MCF‐7 and PC3 cells were cultured as spheroids using the 3D on‐top assay as described in detail in Bissell et al.^[ ⁶⁰ ^] In brief, Matrigel was defrosted overnight and a thin layer of Matrigel was used to coat the cell culture plastic. Cells were seeded at .25 × 10⁵ cells cm⁻² using 100 µL of Matrigel and incubated at 37 °C for 20 min. Cells were then overlaid with a 2% Matrigel supplemented media. Spheroids were cultured for a period of 12 days with a control or hMSC conditioned media (1:1 ratio) that was refreshed every 2–3 days. Spheroids were tracked and imaged using the Lumascope 720 and spheroid area was measured using the polygon tool in Fiji‐ImageJ.

Organ‐on‐a‐Chip Model

The Emulate S1 chip was activated as per the standardized Emulate Inc protocol. Following the 21 days hMSC differentiation cells were trypsinized using 0.05% trypsin. Cancer spheroids were harvested from Matrigel after 12 days using a 5 mm EDTA‐PBS solution. The hMSC and cancer spheroids were then combined into a 1 mg mL⁻¹ collagen‐I rat tail solution and seeded into the bottom channel of the Emulate S1 chip. The gel was allowed to set for 30 min before connecting the chips. The standard flow rate of 30 µL h⁻¹ was applied to the top channel, while no flow was applied to the bottom channel.

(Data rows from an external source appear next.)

theorem witness_MailboxCommandsComplete :
    let id := inf0 0x0101 []
    let mc := inf0 0x0102 [(0, 1), (1, 1), (2, 2), (3, 16)]
    let mr := inf0 0x0102 [(1, 64)]
    let rs := inf0 0x0103 []
    let dc := inf0 0x0104 [(2, 2)]
    let te := inf0 0x0301 [(0, 1), (1, 1)]
    let td := inf0 0x0301 [(0, 63)]
    let tc := inf0 0x0302 [(0, 1), (1, 3), (2, 0), (3, 0x10)]
    let tq := inf0 0x0303 [(0, 63)]
    let l0 := inf0 0x1101 []
    let l6 := inf0 0x1101 [(8, 6)]
    let lf := inf0 0x1102 []
    let lr := inf0 0x1103 [(18, 1)]
    let m64 : State := offer (setMbox s0 0 64 { st := .enabled }) mr
    let two : State := { s0 with inflight := [dc, { ref := ⟨0, 0, 2⟩, entry := [] }] }
    let on63 : State := offer (modTen s0 63 fun z => { z with enabled := true }) td
    Takes (offer s0 id) r0 0x0101 id (chkDevIdentify r0 (offer s0 id) id.entry) ∧
    (Takes (offer s0 mc) r0 0x0102 mc (chkDevMboxCreate r0 (offer s0 mc) mc.entry) ∧ parFlg mc.entry 0 0 = true ∧
      (mboxAt (begun (offer s0 mc) r0) 0 1).st = .off) ∧
    (Takes m64 r0 0x0102 mr (chkDevMboxRemove r0 m64 mr.entry) ∧ parFlg mr.entry 0 0 = false ∧
      (mboxAt (begun m64 r0) 0 64).st = .enabled ∧ inflOf (begun m64 r0) 0 64 = 0) ∧
    Takes (offer s0 rs) r0 0x0103 rs (chkDevReset r0 (offer s0 rs) rs.entry) ∧
    (Takes two r0 0x0104 dc (chkDevCancel r0 two dc.entry) ∧
      cancelTarget (begun two r0) r0 (parFld dc.entry 0 6 0) (par dc.entry 2 2) = some { ref := ⟨0, 0, 2⟩, entry := [] }) ∧
    (Takes (offer s0 te) r0 0x0301 te (tenEnChecks te.entry) ∧ tenWaits (begun (offer s0 te) r0) 1 = false ∧
      parFlg te.entry 1 0 = true ∧ (tenAt (begun (offer s0 te) r0) 1).enabled = false) ∧
    (Takes on63 r0 0x0301 td (tenEnChecks td.entry) ∧ tenWaits (begun on63 r0) 63 = false ∧
      parFlg td.entry 1 0 = false ∧ (tenAt (begun on63 r0) 63).enabled = true) ∧
    (Takes (offer s0 tc) r0 0x0302 tc (chkTenConfig r0 (offer s0 tc) tc.entry) ∧ tenWaits (begun (offer s0 tc) r0) 1 = false ∧
      tenNoFit (begun (offer s0 tc) r0) 1 (tenSet tc.entry (tenAt (begun (offer s0 tc) r0) 1)) = false) ∧
    (Takes (offer s0 tq) r0 0x0303 tq (chkTenQuery r0 (offer s0 tq) tq.entry) ∧ tenWaits (begun (offer s0 tq) r0) 63 = false) ∧
    (Takes (offer s0 l0) r0 0x1101 l0 (chkLogRing r0 (offer s0 l0) l0.entry) ∧ parFld l0.entry 8 4 0 = 0) ∧
    (Takes (offer s0 l6) r0 0x1101 l6 (chkLogRing r0 (offer s0 l6) l6.entry) ∧ parFld l6.entry 8 4 0 = 6 ∧
      parFlg l6.entry 9 0 = false) ∧
    Takes (offer s0 lf) r0 0x1102 lf (noChecks (offer s0 lf) lf.entry) ∧
    Takes (offer s0 lr) r0 0x1103 lr (chkLogRead r0 (offer s0 lr) lr.entry) := by dsimp only; and_intros <;> decide +kernel

theorem witness_TransferCommandsComplete :
    let dc := inf0 0x1201 [(0, 2), (24, 1)]
    let run : Inflight := { dc with started := true }
    let ps := inf0 0x1001 []
    let pr := inf0 0x1002 [(10, 0x40), (11, 0x08)]
    let pv := inf0 0x1003 [(16, 20), (20, 10)]
    (Takes (atSt dc) r0 0x1201 dc (dcChecks dc.entry) ∧ dcNs dc.entry = false ∧ dcNlist dc.entry = 0) ∧
    (Running (atSt run) r0 0x1201 run ∧ (serveFunnel (atSt run)).host.funnel.held.contains r0 = true ∧
      dcSkind run.entry = 2 ∧ dcDkind run.entry = 0 ∧ pieceLen run = 1 ∧
      (match cmdRead (serveFunnel (atSt run)) run 0 walkHubControl 0 1 with
       | .ok v bs => bs == [0] && decide ((inflAt (dcPieceDone (hostPutP v (ownCmd r0) 0 (mboxPasid v 0 0) 0 7 0 [0]) run 1) r0).map
          (·.done) ≠ some 0)
       | _ => false) = true) ∧
    Takes (atSt ps) r0 0x1001 ps (selectChecks ps.entry) ∧
    Takes (atSt pr) r0 0x1002 pr (noChecks (atSt pr) pr.entry) ∧
    Takes (atSt pv) r0 0x1003 pv (chkPerfSurvey r0 (atSt pv) pv.entry) := by dsimp only; and_intros <;> decide +kernel

def descB : Bytes := (List.range 64).map fun i => BitVec.ofNat 8 (tabGet [(2, 1), (3, 1), (4, 1)] i 0)
def plotB : Bytes := (List.range 32).map fun i => BitVec.ofNat 8 (if i = 8 then 1 else 0)
theorem witness_jobCreate :
    let x := inf0 0x0601 []
    let u := begun (pageSt descB x) r0
    let y := { x with started := true }
    Takes (pageSt descB x) r0 0x0601 x (chkJobCreate r0 (pageSt descB x) x.entry) ∧
    (match cmdRead u y 0 walkHubControl 0 64 with
      | .ok s2 d => firstBad (descChecks s2 0 d) == none &&
        (match cmdRead s2 y 0 walkHubControl (fld d 16 56 0) (16 * fld d 8 5 0) with
          | .ok s3 rt => rtabOk rt (fld d 8 5 0) (fld d 4 4 0) &&
            (match makeJob s3 (descJob 0 d rt) with
              | some (s4, id) => (match cmdWrite s4 y 0 walkHubControl 48 (leBytes 4 id) with | .ok _ _ => true | _ => false)
              | none => false)
          | _ => false)
      | _ => false) = true := by dsimp only; and_intros <;> decide +kernel
theorem witness_jobPlots :
    let x := inf0 0x0602 [(4, 1), (6, 0xFF)]
    let u := begun (pageSt plotB x) r0
    let y := { x with started := true }
    Takes (pageSt plotB x) r0 0x0602 x (chkJobPlots r0 (pageSt plotB x) x.entry) ∧
    (match namedJob u y 0 with
      | .ok j => j.ending == none && !earlierPlots u y && (match cmdReady u y j.tenant walkHubControl .fetch (bytePages 0 32) with | .ready => true | _ => false)
        && !(((List.range 1).map fun k => plotEntry ((pageParts 0 32).flatMap (partBytes u y j.tenant)) k).any plotBad)
      | _ => false) = true ∧ inflAt u r0 = some y := by dsimp only; and_intros <;> decide +kernel
/-- Job 0, whose one job-core is halted on core 0. -/
def haltSt (x : Inflight) : State :=
  { coreStX (fun k => { k with halt := some .fetch }) with
    inflight := [x]
    jobs := { jobs0 with sems := [(5, { owner := 0, lock := true, count := 1 })] } }
theorem witness_JobCommandsComplete :
    let named (x : Inflight) : Bool := match namedJob (begun (haltSt x) r0) x 0 with
      | .ok j => j.ending == none && (match tabFind j.jcores 0 with | some jc => jcHalted (begun (haltSt x) r0) jc | none => false)
      | _ => false
    let re := inf0 0x0603 []
    let sk := inf0 0x0603 [(5, 1)]
    let ab (m : Nat) := inf0 0x0604 [(4, m)]
    let sc := inf0 0x0605 [(0, 1), (1, 1), (8, 1)]
    let sd := inf0 0x0605 [(2, 5)]
    let pr := inf0 0x0606 [(4, 7)]
    let st := inf0 0x0607 []
    let po := inf0 0x0608 [(0, 10)]
    (Takes (haltSt re) r0 0x0603 re (noChecks (haltSt re) re.entry) ∧ named re = true ∧ parFlg re.entry 5 0 = false) ∧
    (Takes (haltSt sk) r0 0x0603 sk (noChecks (haltSt sk) sk.entry) ∧ named sk = true ∧ parFlg sk.entry 5 0 = true) ∧
    (∀ m < 3, Takes (haltSt (ab m)) r0 0x0604 (ab m) (abortChecks (ab m).entry) ∧ named (ab m) = true ∧ parFld (ab m).entry 4 1 0 = m) ∧
    (Takes (haltSt sc) r0 0x0605 sc (chkJobSemCreate r0 (haltSt sc) sc.entry) ∧ parFlg sc.entry 0 0 = true ∧
      named sc = true ∧ tabGap (begun (haltSt sc) r0).jobs.sems 0 8192 = some 0) ∧
    (Takes (haltSt sd) r0 0x0605 sd (chkJobSemDestroy r0 (haltSt sd) sd.entry) ∧ parFlg sd.entry 0 0 = false ∧
      (tabFind (begun (haltSt sd) r0).jobs.sems 5).isSome = true) ∧
    (Takes (haltSt pr) r0 0x0606 pr (noChecks (haltSt pr) pr.entry) ∧ named pr = true) ∧
    (Takes (haltSt st) r0 0x0607 st (noChecks (haltSt st) st.entry) ∧ named st = true) ∧
    Takes (haltSt po) r0 0x0608 po (chkJobPolicy r0 (haltSt po) po.entry) := by dsimp only; and_intros <;> decide +kernel

/-- Core 0 with job 0's one job-core there, changed. -/
def jcSt (f : JobCore → JobCore) : State := { coreSt .on [] with jobs := { jobs := [(0, { jcores := [(0, f {})] })] } }
theorem witness_JobEventsComplete :
    let qu := jcSt fun c => { c with st := .saving }
    let sv := jcSt fun c => { c with st := .saving, phase := .save, drained := true }
    let re := jcSt fun c => { c with st := .restoring }
    let rr := jcSt fun c => { c with st := .restoring, area := some {} }
    let ih : State := { coreSt .on [] with jobs := { jobs := [(0, { jcores := [(0, { st := .resident })] }), (1, { jcores := [(0, { st := .saved })] })], inherit := [(1, 0, false)], sems := [(0, { owner := 1, lock := true, holder := some 1, waiters := [{ jobid := 0, jcore := 0, amount := 1 }] })] } }
    ((jcIn qu 0 0 .saving).isSome = true ∧ quiesced (coreAt qu 0) 0 (slot0 []) = true ∧ qu.fab.rem = []) ∧
    ((jcIn sv 0 0 .saving).map fun q => (q.2.phase, q.2.drained)) = some (.save, true) ∧
    (slotAt (modSlot qu 0 0 fun y => { y with release := some 5 }) 0 0).map (·.release) = some (some 5) ∧
    (jcIn re 0 0 .restoring).isSome = true ∧
    ((jcIn rr 0 0 .restoring).map fun q => q.2.area) = some (some {}) ∧
    (((jobAt ih 1).map fun j => jobHas j (fun z => z.st = .resident)) = some false ∧
      bestWaiter ih (lockWaiters ih 1) = some { jobid := 0, jcore := 0, amount := 1 }) := by dsimp only; and_intros <;> decide +kernel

Fluid Shear Stress Experiments

Mechanical loading was applied to the MLO‐Y4 cells using oscillatory fluid flow generated by culturing cells in rectangular flasks (82 mm × 92 mm; 10 mL of media) on a rocking platform that oscillated at a frequency of 0.5 Hz and with an amplitude of 1.5 cm for 24 h after an initial 24 h static period post‐seeding. This system has been shown to generate spatiotemporal fluid‐flow induced maximal shear stress of ≈0.1 Pa across a layer of cells^[ ⁴⁹ , ⁶¹ ^] that is partially representative of that experienced by osteocytes within the lacunar network in bone (0.01–1 Pa).^[ ⁴² , ⁴⁶ , ⁶² , ⁶³ ^] In all experiments, CM was collected after 24 h of fluid shear or un‐sheared static culture conditions.

Proliferation Assay

The proliferation of the cultured cells was assessed using the AlamarBlue cell viability assay that detected redox reduction during cell growth. Cancer cells were seeded onto 24 well plates at a density of 25 × 10³ cells cm^‐ ² At the experimental endpoint, 50 µL of the AlamarBlue reagent (Life Technologies, Eugene, OR, USA) was added to each well containing cells and 500 µL of culture medium. Cells were then incubated for 3 h at 37 ˚C. The fluorescence was measured with a Synergy 4 multi‐mode microplate reader (BioTek Instruments, Winooski, VT, USA) with excitation at 544 nm and emission at 590 nm. The fluorescence value was proportional to the number of viable cells.

Migration Assay

Cancer cells were seeded into a 24‐well plate at a density of 50 × 10³ cells cm⁻² and allowed to form a monolayer that was then scratched with a P200 pipette tip to create a linear wound ≈200 µm wide. Migration of the cells into the wounding gap was monitored by light microscopy serial time‐lapse imaging using a Lumascope LS720 imaging system (Etaluma Inc., Carlsbad, CA, USA) with a 20× objective. The percentage of wound gap closure was measured using a plugin for ImageJ software (National Institutes of Health, Bethesda, MD, USA) as previously described.^[ ⁶⁴ ^]

Invasion Assay

An in vitro Matrigel invasion assay was used to assess the invasiveness of cancer cells^[ ⁶⁵ ^] Briefly, transwell inserts (8‐µm pores) for 24‐well plates were pre‐coated with 50 µL/insert of 1 mg mL⁻¹ Matrigel (Corning Inc., Corning, NY, USA), for 1 h at 37 ˚C. Subsequently, cancer cells were seeded into the upper chamber of each insert at 75 × 10³ cells cm⁻² in 250 µL basal medium. Control medium or CM, 500 µL, was added to each well (lower chamber) under the inserts. After incubation for 24 h, cells that had penetrated the Matrigel‐coated membrane and adhered to the other side of the inserts were dissociated with Trypsin (Sigma–Aldrich) for 7 min at 37 ˚C. A total of 250 mL of media was then added to neutralize the Trypsin. AlamarBlue was then added to the solution containing invaded cells, with the assay performed as described for proliferation above.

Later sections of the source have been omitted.